# Pythagorean Triplets

Posted: 15 Oct, 2020

Difficulty: Moderate

#### You are given an array of n integers (a1, a2,....,an), you need to find if the array contains a pythagorean triplet or not.

#### An array is said to have a pythagorean triplet if there exists three integers x,y and z in the array such that x^2 + y^2 = z^2.

##### Note

```
1. The integers x,y and z might not be distinct , but they should be present at different locations in the array i.e if a[i] = x, a[j] = y and a[k] = z, then i,j and k should be pairwise distinct.
2. The integers a,b and c can be present in any order in the given array.
```

##### Input Format:

```
The first line contains a single integer t - the number of test cases. Each test case consists of 2 lines as follows:
The first line of each test case will contain the integer n, denoting the total number of elements in the array.
The second line of each test case will contain n space-separated integers a1,a2,....,an , where ai is the ith element of the array..
```

##### Output Format:

```
For each test case, print “yes”, if the array contains a pythagorean triplet,”no” otherwise.
```

##### Note:

```
You do not need to print anything, it has already been taken care of. Just implement the given function.
```

##### Constraints:

```
1 <= T <= 10
3 <= N <= 10^3
1 <= a[i] <= 10^4
Time Limit: 1sec
```

Approach 1

- One simple naive solution is to try every possible triplet present in the array as a candidate for the pythagorean triplet.
- So, we simply run three nested loops, and pick three integers and check if they follow the property given in the problem statement( i.e for three integers a,b and c a^2 b^2 = c^2).
- If we find any required triplet, we return true. Otherwise, if we can't find any valid triplet, we return false.

Approach 2

- Let us assume that the maximum element in the array is ‘mx’, now we know that if there is a valid pythagorean triplet (a,b,c) in the array , then a<=mx, b<=mx, and c<=mx.
- Thus, we can iterate over all possible combinations of ‘a’ and ‘b’ using two loops, which will run from 1 to ‘’mx’, and check that if there exists a valid ‘c’ in the array for the current ‘a’ and ‘b’.
- To check for valid ‘c’, we can store the frequency of all the elements of the array, in a hashmap, and while checking compute the square root of a^2 + b^2, and check if this square root is an integer and it is present in the hashmap or not. If yes , return true.

Approach 3

- Before jumping into the actual solution , let us observe few things:

- Given two integers a1 and a2 such that a1<a2, then a1^2 < a2^2.
- According to the property: a^2 + b^2 = c^2, it is obvious that a^2 < c^2 , b^2 < c^2 , a<c and b<c.
- Given three integers a1, a2 and b, such that a1<a2 , then a1^2+ b^2 < a2^2 + b^2.
- Given three integers a1, a2 and b, such that a1>a2 , then a1^2+ b^2 > a2^2 + b^2.

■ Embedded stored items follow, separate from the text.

theorem section_cases (hue : Nat) : hue / 64 = 0 ∨ hue / 64 = 1 ∨ 2 ≤ hue / 64 := by omega

/-- What holds of the floor and of every lifted ramp holds of every channel. -/
theorem hsv2rgbSpectrum_channels {P : Byte → Prop} {c : Hsv} (hfloor : P (brightnessFloor c))
    (hlift : ∀ ramp ≤ 63, P (liftRamp ramp c)) (sec3 : SpectrumSection3) :
    P (hsv2rgbSpectrum sec3 c).red ∧ P (hsv2rgbSpectrum sec3 c).green ∧ P (hsv2rgbSpectrum sec3 c).blue := by
  have hup := hlift ((spectrumHue sec3 c.hue).toNat % 64) (by omega)
  have hdown := hlift (63 - (spectrumHue sec3 c.hue).toNat % 64) (by omega)
  obtain h | h | h := section_cases (spectrumHue sec3 c.hue).toNat
  · rw [hsv2rgbSpectrum_section0 h]
    exact ⟨hdown, hup, hfloor⟩
  · rw [hsv2rgbSpectrum_section1 h]
    exact ⟨hfloor, hdown, hup⟩
  · rw [hsv2rgbSpectrum_section2 h]
    exact ⟨hup, hfloor, hdown⟩

/-- Each section leaves one channel at the floor. -/
theorem hsv2rgbSpectrum_has_floor (sec3 : SpectrumSection3) (c : Hsv) :
    (hsv2rgbSpectrum sec3 c).red = brightnessFloor c ∨ (hsv2rgbSpectrum sec3 c).green = brightnessFloor c ∨
      (hsv2rgbSpectrum sec3 c).blue = brightnessFloor c := by
  obtain h | h | h := section_cases (spectrumHue sec3 c.hue).toNat
  · exact .inr (.inr (by rw [hsv2rgbSpectrum_section0 h]))
  · exact .inl (by rw [hsv2rgbSpectrum_section1 h])
  · exact .inr (.inl (by rw [hsv2rgbSpectrum_section2 h]))

/-- The law over plain numbers on the hue the sections are cut from, section by section. -/
theorem hsv2rgbSpectrum_toNat (sec3 : SpectrumSection3) (c : Hsv) :
    ((hsv2rgbSpectrum sec3 c).red.toNat, (hsv2rgbSpectrum sec3 c).green.toNat, (hsv2rgbSpectrum sec3 c).blue.toNat) =
      spectrumNat (spectrumHue sec3 c.hue).toNat c.sat.toNat c.val.toNat := by
  have hup : (spectrumHue sec3 c.hue).toNat % 64 ≤ 63 := by omega
  have hdown : 63 - (spectrumHue sec3 c.hue).toNat % 64 ≤ 63 := by omega
  simp only [spectrumNat, ← brightnessFloor_toNat, ← liftRamp_toNat hup, ← liftRamp_toNat hdown]
  obtain h | h | h := section_cases (spectrumHue sec3 c.hue).toNat
  · rw [hsv2rgbSpectrum_section0 h, if_pos h]
  · rw [hsv2rgbSpectrum_section1 h, if_neg (by omega), if_pos h]
  · rw [hsv2rgbSpectrum_section2 h, if_neg (by omega), if_neg (by omega)]

/-! ### The command (41_hsv2rgb_spectrum.md R147) -/

theorem exec_cvtsp (c : Hsv) (s : State) :
    exec (.cvtsp c) s = .next (respond .ok (packRgb (hsv2rgbSpectrum s.cfg.section3 c)) s) := rfl

/-- Settles O33: the response is the law's colour, and its channels over plain numbers are those of R146. -/
theorem cvtspAnswersTheSpectrumLaw : Obligations.CvtspAnswersTheSpectrumLaw := by
  intro s c hue out
  have hhue : (spectrumHue s.cfg.section3 c.hue).toNat = hue := by
    simp only [hue]
    cases s.cfg.section3 with
    | asSection2 => rfl
    | prescale => exact scale8_toNat c.hue 191#8
  have hout : _ = out := hhue ▸ hsv2rgbSpectrum_toNat s.cfg.section3 c
  rw [exec_cvtsp, next_respond_iff, responseWord_packRgb, ← hout]
  simp only [BitVec.ofNat_toNat, BitVec.setWidth_eq]

/-! ### Properties of the law (41_hsv2rgb_spectrum.md R145, R146) -/

/-- Under `asSection2` the hues of section 3 repeat those of section 2, 64 below: the offset is the same, and the floor
and the ramps do not read the hue otherwise. -/
theorem hsv2rgbSpectrum_section3_eq_section2 {hue : Byte} (h : 192 ≤ hue.toNat) (sat val : Byte) :
    hsv2rgbSpectrum .asSection2 { hue := hue, sat := sat, val := val } =
      hsv2rgbSpectrum .asSection2 { hue := BitVec.ofNat 8 (hue.toNat - 64), sat := sat, val := val } := by
  have hsub : (BitVec.ofNat 8 (hue.toNat - 64)).toNat = hue.toNat - 64 := by
    rw [BitVec.toNat_ofNat]
    omega
  have hoff : (hue.toNat - 64) % 64 = hue.toNat % 64 := by omega
  rw [hsv2rgbSpectrum_section2 (by simp only [spectrumHue]; omega),
    hsv2rgbSpectrum_section2 (by simp only [spectrumHue, hsub]; omega)]
  simp only [spectrumHue, hsub, hoff]
  rfl

/-- Settles O34: the bounds, black and grey hold of the floor and of every lifted ramp. -/
theorem spectrumLawProperties : Obligations.SpectrumLawProperties := by
  intro sec3 hue sat val floor out
  let c : Hsv := { hue := hue, sat := sat, val := val }
  have hfloor : (brightnessFloor c).toNat = floor := brightnessFloor_toNat c
  obtain ⟨hred, hgreen, hblue⟩ :=
    hsv2rgbSpectrum_channels (P := fun x => floor ≤ x.toNat ∧ x.toNat ≤ val.toNat) (c := c)
      ⟨hfloor.ge, brightnessFloor_le_val c⟩
      (fun _ h => ⟨hfloor ▸ brightnessFloor_le_liftRamp h c, liftRamp_le_val h c⟩) sec3
  refine ⟨hred, hgreen, hblue, ?oneAtFloor, ?black, ?grey, ?section3⟩
  case oneAtFloor =>
    have hat {x : Byte} (h : x = brightnessFloor c) : x.toNat = floor := h ▸ hfloor
    exact (hsv2rgbSpectrum_has_floor sec3 c).imp hat (Or.imp hat hat)
  case black =>
    rintro rfl
    have hzero {x : Byte} (h : floor ≤ x.toNat ∧ x.toNat ≤ 0) : x = 0#8 :=
      BitVec.eq_of_toNat_eq (Nat.le_zero.mp h.2)
    exact congr (congrArg₂ Rgb.mk (hzero hred) (hzero hgreen)) (hzero hblue)
  case grey =>
    intro hsat
    exact hsv2rgbSpectrum_channels (P := fun x => x.toNat = val.toNat - 1) (c := c)
      (brightnessFloor_sat_zero hsat) (fun _ h => liftRamp_sat_zero h hsat) sec3
  case section3 =>
    rintro rfl h
    exact hsv2rgbSpectrum_section3_eq_section2 h sat val

end Sys2Proof.Machine

/-! ## The family of 42_framebuffer.md

`NOP` (O35), the commands on the count of the FrameBuffer (O36 to O38), those on its entries (O39, O41, O43 to O45), and
those on the control registers (O46, O47). -/

namespace Sys2Proof.Machine

/-! ### Response words (30_encoding.md R87) -/

theorem zero_append_toNat (m : Nat) {w : Nat} (v : BitVec w) : (0#m ++ v).toNat = v.toNat := by
  simp [BitVec.toNat_append]

/-- The status of an OK response is a zero byte, so the word is its data zero-extended. -/
theorem responseWord_ok (data : BitVec 24) : responseWord .ok data = BitVec.ofNat 32 data.toNat :=
  BitVec.eq_of_toNat_eq <| calc (responseWord .ok data).toNat
      = data.toNat := zero_append_toNat 8 data
    _ = (BitVec.ofNat 32 data.toNat).toNat := (Nat.mod_eq_of_lt (by omega)).symm

/-- The data of an OK response that carries one byte (42_framebuffer.md R162, R163). -/
theorem responseWord_byte (v : Byte) : responseWord .ok (v.setWidth 24) = 0x00#8 ++ 0#16 ++ v :=
  BitVec.eq_of_toNat_eq <| calc (responseWord .ok (v.setWidth 24)).toNat
      = (v.setWidth 24).toNat := zero_append_toNat 8 _
    _ = v.toNat := BitVec.toNat_setWidth_of_le (by decide)
    _ = (0#24 ++ v).toNat := (zero_append_toNat 24 v).symm

/-! ### The commands that write a range of entries (42_framebuffer.md R164 to R168) -/

/-- The frame of the writing commands and every entry after one of them. -/
theorem writesRange_of_exec {i : Instr} {lo hi : Nat} {f : Nat → Hsv} {s : State}
    (h : exec i s = .next (respond .ok 0#24 (writeEntries lo hi f s))) :
    ∃ t, exec i s = .next t ∧ t = { s with fb := t.fb, rsp := some (0x00#8 ++ 0#24) } ∧
      ∀ k, readEntry t k = if lo ≤ k ∧ k < hi then some (f k) else readEntry s k :=
  ⟨_, h, rfl, fun k => by rw [readEntry_respond, readEntry_writeEntries]⟩

/-- Settles O39: the range of a `SETLED` is its own index alone. -/
theorem setledStoresOneEntry : Obligations.SetledStoresOneEntry := by
  intro a c s ha
  obtain ⟨t, hexec, hframe, hread⟩ := writesRange_of_exec (exec_setled_visible c ha)
  have hself (k : Nat) : (a.toNat ≤ k ∧ k < a.toNat + 1) ↔ k = a.toNat := by omega
  exact ⟨t, hexec, hframe, by simpa only [hself] using hread⟩

/-- Settles O43: the range of a `FILL` is the visible entries. -/
theorem fillStoresEveryEntry : Obligations.FillStoresEveryEntry := by
  intro c s
  obtain ⟨t, hexec, hframe, hread⟩ := writesRange_of_exec (i := .fill c) (s := s) rfl
  exact ⟨t, hexec, hframe, by simpa only [Nat.zero_le, true_and] using hread⟩

/-- Settles O44: the end of the range is a minimum over plain numbers, so nothing wraps. -/
theorem fillrStoresTheClampedRange : Obligations.FillrStoresTheClampedRange := by
  intro start len c s
  obtain ⟨t, hexec, hframe, hread⟩ := writesRange_of_exec (i := .fillr start len c) (s := s) rfl
  exact ⟨t, hexec, hframe, by simpa only [rangeEnd, Nat.lt_min] using hread⟩

/-! ### The hue ramp (42_framebuffer.md R168) -/

/-- The hue step is the low byte of the operand (30_encoding.md R86). -/
theorem hueStep_toNat (b : Half) : (hueStep b).toNat = b.toNat % 256 := by
  simp [hueStep]

theorem rainbowEntry_zero (d : Byte) (c : Hsv) : rainbowEntry d c 0 = c := by
  simp [rainbowEntry]

/-- The running 8-bit accumulator: each entry's hue is the last one's plus the step. -/
theorem rainbowEntry_succ (d : Byte) (c : Hsv) (k : Nat) :
    rainbowEntry d c (k + 1) =
      { hue := add8 (rainbowEntry d c k).hue d, sat := (rainbowEntry d c k).sat, val := (rainbowEntry d c k).val } := by
  have hhue : BitVec.ofNat 8 (c.hue.toNat + d.toNat * (k + 1)) =
      add8 (BitVec.ofNat 8 (c.hue.toNat + d.toNat * k)) d := by
    refine BitVec.eq_of_toNat_eq ?_
    rw [add8, BitVec.toNat_ofNat, BitVec.toNat_ofNat, BitVec.toNat_ofNat, Nat.mod_add_mod, Nat.mul_succ, Nat.add_assoc]
  simp only [rainbowEntry, hhue]

/-- Settles O45: `rainbowEntry_zero` and `rainbowEntry_succ` of the entries that `RAINBOW` writes. -/
theorem rainbowStoresTheRamp : Obligations.RainbowStoresTheRamp := by
  intro b c s d
  have hstep : (hueStep b).toNat = d := hueStep_toNat b
  obtain ⟨t, hexec, hframe, hread⟩ := writesRange_of_exec (i := .rainbow b c) (s := s) rfl
  simp only [Nat.zero_le, true_and] at hread
  refine ⟨t, hexec, hframe, ?ramp, ?first, ?accumulator⟩
  case ramp => simpa only [rainbowEntry, hstep] using hread
  case first =>
    intro hpos
    rw [hread, if_pos hpos, rainbowEntry_zero]
  case accumulator =>
    intro k x y hk hx hy
    rw [hread, if_pos (Nat.lt_of_succ_lt hk)] at hx
    rw [hread, if_pos hk, rainbowEntry_succ] at hy
    cases hx
    cases hy
    rw [← hstep, BitVec.ofNat_toNat, BitVec.setWidth_eq]

/-! ### The commands that set the count (42_framebuffer.md R162, R163) -/

theorem exec_setup_fits {n : Half} {s : State} (hn : n.toNat ≤ s.cfg.ledMax) :
    exec (.setup n) s = .next (respond .ok ((setCount n s).totalPkts.setWidth 24)
      (writeEntries 0 n.toNat (fun _ => s.cfg.defaultHsv) (setCount n s))) :=
  if_neg (Nat.not_lt.mpr hn)

theorem exec_resize_fits {n : Half} {s : State} (hn : n.toNat ≤ s.cfg.ledMax) :
    exec (.resize n) s = .next (respond .ok ((setCount n s).totalPkts.setWidth 24)
      (writeEntries s.ledCount.toNat n.toNat (fun _ => s.cfg.resizeFill) (setCount n s))) :=
  if_neg (Nat.not_lt.mpr hn)

/-- The frame of `SETUP` and `RESIZE` and every entry after one of them: from `lo` on new entries, below `lo` the
survivors, and nothing from the new count on (43_packetizer.md R200 for the packet count). -/
theorem setsCount_of_exec {i : Instr} {n : Half} {lo : Nat} {c : Hsv} {s : State}
    (h : exec i s = .next (respond .ok ((setCount n s).totalPkts.setWidth 24)
      (writeEntries lo n.toNat (fun _ => c) (setCount n s)))) :
    let total : Byte := BitVec.ofNat 8 (s.cfg.totalPackets n.toNat)
    ∃ t, exec i s = .next t ∧
      t = { s with ledCount := n, totalPkts := total, fb := t.fb, rsp := some (0x00#8 ++ 0#16 ++ total) } ∧
      ∀ k, readEntry t k = if k < n.toNat then (if k < lo then readEntry s k else some c) else none := by
  intro total
  refine ⟨_, h, ?frame, fun k => ?entries⟩
  case frame =>
    rw [← responseWord_byte total]
    rfl
  case entries =>
    rw [readEntry_respond, readEntry_writeEntries, readEntry_setCount]
    by_cases hk : k < n.toNat
    · by_cases hlo : k < lo
      · rw [if_neg (by omega), if_pos hk, if_pos hk, if_pos hlo]
      · rw [if_pos (by omega), if_pos hk, if_neg hlo]
    · rw [if_neg (by omega), if_neg hk, if_neg hk]

/-- Settles O36: after a `SETUP` no entry survives. -/
theorem setupCreatesTheBuffer : Obligations.SetupCreatesTheBuffer := by
  intro n s hn
  obtain ⟨t, hexec, hframe, hread⟩ := setsCount_of_exec (exec_setup_fits hn)
  exact ⟨t, hexec, hframe, by simpa only [Nat.not_lt_zero, if_false] using hread⟩

/-- Settles O37: after a `RESIZE` the entries below the old count survive. -/
theorem resizeKeepsTheSurvivors : Obligations.ResizeKeepsTheSurvivors := fun _ _ hn =>
  setsCount_of_exec (exec_resize_fits hn)

/-- Settles O38: both commands look at the count before they change anything. -/
theorem countsAboveTheDepthAreErrors : Obligations.CountsAboveTheDepthAreErrors := fun n s hn =>
  ⟨exec_of_badCount ((badCount_encode_iff s _).mpr ⟨n, .inl rfl, hn⟩),
    exec_of_badCount ((badCount_encode_iff s _).mpr ⟨n, .inr rfl, hn⟩)⟩

/-! ### The commands that only read (42_framebuffer.md R161, R165) -/

/-- Settles O35: the arm of `NOP` is the response alone. -/
theorem nopOnlyAnswers : Obligations.NopOnlyAnswers := fun _ => rfl

/-- Settles O41: a visible entry is answered byte by byte, and no other is looked at. -/
theorem getledAnswersTheEntry : Obligations.GetledAnswersTheEntry := fun _ _ =>
  ⟨fun c hvisible hc => (exec_getled_visible hvisible hc).trans (next_respond_iff.mpr (responseWord_packHsv c)),
    fun hhidden => exec_getled_hidden (Nat.not_lt.mpr hhidden)⟩

/-! ### The control registers (42_framebuffer.md R169, R170; 10_state.md R24) -/

/-- `RDCTL` of a register that holds the number `v`. -/
theorem exec_rdctl_of_toNat {r : Half} {c : CtlReg} {s : State} {v : Nat} (hr : ctlRegOf r = some c)
    (hv : (readCtl s c).toNat = v) : exec (.rdctl r) s = .next { s with rsp := some (BitVec.ofNat 32 v) } := by
  have hexec : exec (.rdctl r) s = .next (respond .ok (readCtl s c) s) := by
    simp only [exec, execRdctl, hr]
  rw [hexec, next_respond_iff, responseWord_ok, hv]

/-- Settles O46: the configuration of R8 keeps the two constants within the 24 data bits, and the registers are
narrower by their types. -/
theorem rdctlReadsTheRegisters : Obligations.RdctlReadsTheRegisters := by
  intro r s hcfg
  obtain ⟨⟨_, hmaxBytes⟩, hledMax, _⟩ := hcfg
  refine ⟨?ledCount, ?totalPkts, ?bright, ?law, ?maxBytes, ?ledMax, ?reserved⟩
  case ledCount => rintro rfl; exact exec_rdctl_of_toNat rfl (BitVec.toNat_setWidth_of_le (by decide))
  case totalPkts => rintro rfl; exact exec_rdctl_of_toNat rfl (BitVec.toNat_setWidth_of_le (by decide))
  case bright => rintro rfl; exact exec_rdctl_of_toNat rfl (BitVec.toNat_setWidth_of_le (by decide))
  case law => rintro rfl; exact exec_rdctl_of_toNat rfl (BitVec.toNat_setWidth_of_le (by decide))
  case maxBytes => rintro rfl; exact exec_rdctl_of_toNat rfl (Nat.mod_eq_of_lt (by omega))
  case ledMax => rintro rfl; exact exec_rdctl_of_toNat rfl (Nat.mod_eq_of_lt (by omega))
  case reserved => exact fun hr => exec_of_badRegister ((badRegister_encode_iff _).mpr (.inl ⟨r, rfl, hr⟩)) s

- Let us assume that there are three integers a, b and c in the array such that a^2 + b^2 = c^2.
- Now by using the above four observations, let us assume that in the given array the integers are in non-descending order. If we fix the rhs(right hand side) of the property i.e c^2, then by observation 2 , it is clear that if the integer c is present at ith index in the array, then both integers a and b will be present before c, that is their indices will be less than ‘i’.
- So let us first sort the array in non-decreasing order. Now in every iteration, fix the current element as a possible candidate for ‘c’. Let c be present at ith index of the array , such that there are at least two elements before c. Now we just need to find two elements a and b such that a<c and b<c and a^2 + b^2 = c^2.
- So we will use two pointers, one will start from the beginning and the other will start from (i-1)th index as all elements less than c are in this range.
- Let the two pointers be ‘j’ and ‘k’ , such that j is starting from the beginning. Now while j is less than k, let us assume that x= a[j] and y = a[k]. Now there are three possibilities:

- If x^2 + y^2 = c^2, then we have found a valid triplet and we simply return true.
- Else if x^2 + y^2 <c^2, then we need to increase the sum on the lhs and for that we will increment the pointer ‘j’, (as in a sorted array a[j] < a[j+1]) and thus increase x(observation 3).
- Else x^2 + y^2 > c^2, then to decrease the sum on the lhs, we will decrement the pointer ‘k’ ( as a[k] > a[k-1]) and thus decrease y(observation 4).

- Thus for every possible ‘c’, we can find the valid pair of a and b in linear fashion.